Listening to Prime Minister Narendra Modi when, in an effort to address the economic fall-out generated by the Covid-19 pandemic, he announced the Great Indian Bailout, aka Atmanirbhar, it seemed that the BJP Government had learnt a trick or two from its politics. Alas, when the Finance Minister rolled out the details over the next five days, it seemed that Atmanirbhar was mere rhetoric and the Government was using its usual slap-dash methods to cover serious injuries with Band-Aid.

That the commentariat concluded thus may seem a tad unfair, given that the Government did announce some transformational policies such as creating the central Agricultural Products Marketing Committee (APMC) or effecting changes in the labour code. However, the overall effort, was underwhelming rather than path-breaking.

For example, a subjective analysis of the over 50 or so line items in the announcements show that less than 20 per cent of them were substantially structural in character, while the majority were in the nature of accounting disbursals, palliatives for the current situation and a bit of deft re-purposing of programmes previously announced. No wonder the commentariat reached the conclusions it did.

So, what were the missed opportunities?

Shouldn’t relief measures have been given? Given the dire straits different sections of the economy are facing, it was a no-brainer that relief is necessary and some sections of the society, particularly the socio-economically poor, had to be given hand-outs.

Two issues stand out though.

· Relief and aid are a necessity in the circumstances and are time- and situation-specific. They are not going to continue in perpetuity. Atmanirbhar, on the other hand, was touted as the promise of structural change that would have a long-term impact.

· Even in meting out relief and aid, the Government had the opportunity to establish standards applicable in any calamity.

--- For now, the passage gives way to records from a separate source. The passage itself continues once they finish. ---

-- ==== Sys2Proof/Laws/Ops.lean ====
section
/-! SUPPORT. Laws/Ops.lean: for each operation of Machine/Ops.lean, what it can do, said once: giving an
event, moving the line, the hold-source set, and what ends a command. -/

namespace Sys2Proof.Machine

/-! ### Giving an event (R185) -/

@[simp] theorem giveLink_rx (n : Notice) (k : HostLink) : (giveLink n k).rx = k.rx := by
  unfold giveLink; repeat' split
  all_goals rfl

@[simp] theorem giveLink_baud (n : Notice) (k : HostLink) : (giveLink n k).baud = k.baud := by
  unfold giveLink; repeat' split
  all_goals rfl

@[simp] theorem giveLink_replies (n : Notice) (k : HostLink) : (giveLink n k).replies = k.replies := by
  unfold giveLink; repeat' split
  all_goals rfl

@[simp] theorem giveLink_tx (n : Notice) (k : HostLink) : (giveLink n k).tx = k.tx := by
  unfold giveLink; repeat' split
  all_goals rfl

@[simp] theorem giveLink_masks (n : Notice) (k : HostLink) : (giveLink n k).masks = k.masks := by
  unfold giveLink; repeat' split
  all_goals rfl

@[simp] theorem giveLink_errors (n : Notice) (k : HostLink) : (giveLink n k).errors = k.errors := by
  unfold giveLink; repeat' split
  all_goals rfl

@[simp] theorem giveLink_noise (n : Notice) (k : HostLink) : (giveLink n k).noise = k.noise := by
  unfold giveLink; repeat' split
  all_goals rfl

@[simp] theorem giveLink_busyRefusals (n : Notice) (k : HostLink) :
    (giveLink n k).busyRefusals = k.busyRefusals := by
  unfold giveLink; repeat' split
  all_goals rfl

@[simp] theorem giveLink_overruns (n : Notice) (k : HostLink) :
    (giveLink n k).overruns = k.overruns := by
  unfold giveLink; repeat' split
  all_goals rfl

@[simp] theorem giveLink_sent (n : Notice) (k : HostLink) : (giveLink n k).sent = k.sent := by
  unfold giveLink; repeat' split
  all_goals rfl

/-- Giving an event does not look at the receiver. -/
theorem giveLink_with_rx (n : Notice) (k : HostLink) (r : Receiver) :
    giveLink n { k with rx := r } = { giveLink n k with rx := r } := by
  unfold giveLink; repeat' split
  all_goals rfl

/-- Giving an event does not look at the reply list. -/
theorem giveLink_with_replies (n : Notice) (k : HostLink) (rs : List Reply) :
    giveLink n { k with replies := rs } = { giveLink n k with replies := rs } := by
  unfold giveLink; repeat' split
  all_goals rfl

@[simp] theorem linkAfter_nil (s : State) : linkAfter [] s = s.link := rfl

/-! ### The line state (R23 to R28, R33, R39, R42) -/

/-- What the guard monitor becomes when the line enters a state (R39). -/
def guardAfter (st : LineState) (now : Nat) (g : GuardMonitor) : GuardMonitor :=
  if st.guardActive then
    if st = .run ∧ g ≠ .inactive then .watching (now + ms 250) else g
  else .inactive

/-- What LAMP-G's cycle becomes when the line enters a state (R42). -/
def lampGAfter (st : LineState) (now : Nat) (l : Option LampPhase) : Option LampPhase :=
  if st = .hold ∨ st = .stopping then some (l.getD { lit := true, ends := now + 5 }) else none

/-- All that placing the line in a state does is in the Line Supervisor. -/
theorem placeLine_eq (st : LineState) (s : State) :
    placeLine st s =
      { s with
        sup :=
          { s.sup with
            line := st
            window := if st.keepAliveActive then s.sup.window else .none
            guard := guardAfter st s.now s.sup.guard
            holds := if st.guardActive then s.sup.holds else s.sup.holds.filter (· != .guard)
            lampG := lampGAfter st s.now s.sup.lampG } } := by
  cases st <;>
    simp [placeLine, moveLampG, moveGuard, closeWindow, LineState.keepAliveActive,
      LineState.guardActive, guardAfter, lampGAfter, eraseHold] <;>
    (cases s.sup.guard <;> cases s.sup.lampG <;> simp)

/-- Hold effective after the line state or the track has changed, and the link then (R27). -/
theorem refreshEffective_eq (s : State) :
    refreshEffective s =
      { s with
        sup := { s.sup with holdEffective := s.sup.line == .hold && s.track.strips.isEmpty }
        link :=
          if (s.sup.line == .hold && s.track.strips.isEmpty) && !s.sup.holdEffective then
            giveLink .effective s.link
          else s.link } := by
  unfold refreshEffective
  cases h : (s.sup.line == .hold && s.track.strips.isEmpty) <;> cases h' : s.sup.holdEffective <;>
    simp [give]

/-- The STATE event and hold effective, as one update. -/
theorem reportLine_eq (s : State) :
    reportLine s =
      { s with
        sup := { s.sup with holdEffective := s.sup.line == .hold && s.track.strips.isEmpty }
        link :=
          if (s.sup.line == .hold && s.track.strips.isEmpty) && !s.sup.holdEffective then
            giveLink .effective (giveLink (.state s.sup.line) s.link)
          else giveLink (.state s.sup.line) s.link } := by
  unfold reportLine
  rw [refreshEffective_eq]
  rfl

/-- What a change of the line state to another does: the Line Supervisor's part, one STATE event, and the
EFFECTIVE event when hold effective is gained (R23, R27). -/
theorem changeLine_eq (st : LineState) (s : State) (h : s.sup.line ≠ st) :
    changeLine st s = reportLine (placeLine st s) := by
  simp [changeLine, h]

@[simp] theorem changeLine_self (s : State) : changeLine s.sup.line s = s := by simp [changeLine]

/-- Refreshing hold effective changes the Line Supervisor and the link only. -/
theorem refreshEffective_only (s : State) :
    refreshEffective s = { s with sup := (refreshEffective s).sup, link := (refreshEffective s).link } := by
  rw [refreshEffective_eq]

@[simp] theorem refreshEffective_now (s : State) : (refreshEffective s).now = s.now := by
  rw [refreshEffective_only]
@[simp] theorem refreshEffective_powered (s : State) : (refreshEffective s).powered = s.powered := by
  rw [refreshEffective_only]
@[simp] theorem refreshEffective_track (s : State) : (refreshEffective s).track = s.track := by
  rw [refreshEffective_only]
@[simp] theorem refreshEffective_scanner (s : State) : (refreshEffective s).scanner = s.scanner := by
  rw [refreshEffective_only]
@[simp] theorem refreshEffective_grading (s : State) : (refreshEffective s).grading = s.grading := by
  rw [refreshEffective_only]
@[simp] theorem refreshEffective_saw (s : State) : (refreshEffective s).saw = s.saw := by
  rw [refreshEffective_only]
@[simp] theorem refreshEffective_heads (s : State) : (refreshEffective s).heads = s.heads := by
  rw [refreshEffective_only]
@[simp] theorem refreshEffective_sort (s : State) : (refreshEffective s).sort = s.sort := by
  rw [refreshEffective_only]
@[simp] theorem refreshEffective_bundles (s : State) : (refreshEffective s).bundles = s.bundles := by
  rw [refreshEffective_only]
@[simp] theorem refreshEffective_labels (s : State) : (refreshEffective s).labels = s.labels := by
  rw [refreshEffective_only]
@[simp] theorem refreshEffective_printer (s : State) : (refreshEffective s).printer = s.printer := by
  rw [refreshEffective_only]
@[simp] theorem refreshEffective_store (s : State) : (refreshEffective s).store = s.store := by
  rw [refreshEffective_only]
@[simp] theorem refreshEffective_races (s : State) : (refreshEffective s).races = s.races := by
  rw [refreshEffective_only]
@[simp] theorem refreshEffective_pending (s : State) : (refreshEffective s).pending = s.pending := by
  rw [refreshEffective_only]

By making it situation-specific, the Government lost an opportunity to create the confidence among those impacted most significantly that it would stand by them through thick and thin. Had it done so, the relief measures could well have been seen to be a part of the package of promises, rather than accounting legerdemain.

The true path of Atmanirbhar

In his address to the nation on the eve of the announcements, the Prime Minister painted a picture of Atmanirbhar as a game-changing way of administering the country that will make the 2020s a decade when India blooms. Sadly, the package of initiatives announced following this address, flattered to deceive and did not decisively create a favourable environment for this to happen.

So, what could it have done?

First and foremost, this Government could have changed the traditional role of the Government as a gatekeeper of laws to a facilitator of aspirations. Thus, the current model of governance built around the ‘will of the majority’ to a model of governance directed towards the ‘good of the majority’. In the latter case, the Government would make the effort to understand the pulls and pushes of the different sections of society and create a structure to meet those needs.

Thus, in this model, Atmanirbhar could have been the creation of an unemployment guarantee programme that automatically came into effect during calamities such as these, for example. It could mean the creation of processes through which programmes like ‘vocal for local’ could move from mere slogans, to actual practice.

Rationalising laws, spurring innovation

Today, most Government economic policy is either a reaction to events or a book-keeping exercise presented during the annual budget. The consequence of such an approach is the plethora of laws, often conflicting with each other and/or reducing the people to supplicants seeking favours from the Government, such as tinkering with GST tax rates every quarter or the over 60,000 regulations that Indian businesses have to comply with. Again, here was an opportunity to examine these in detail and create a framework that could have made Indian business a lean-and-mean engine of economic development, rather than as a milch-cow to generate taxes and funders of elections.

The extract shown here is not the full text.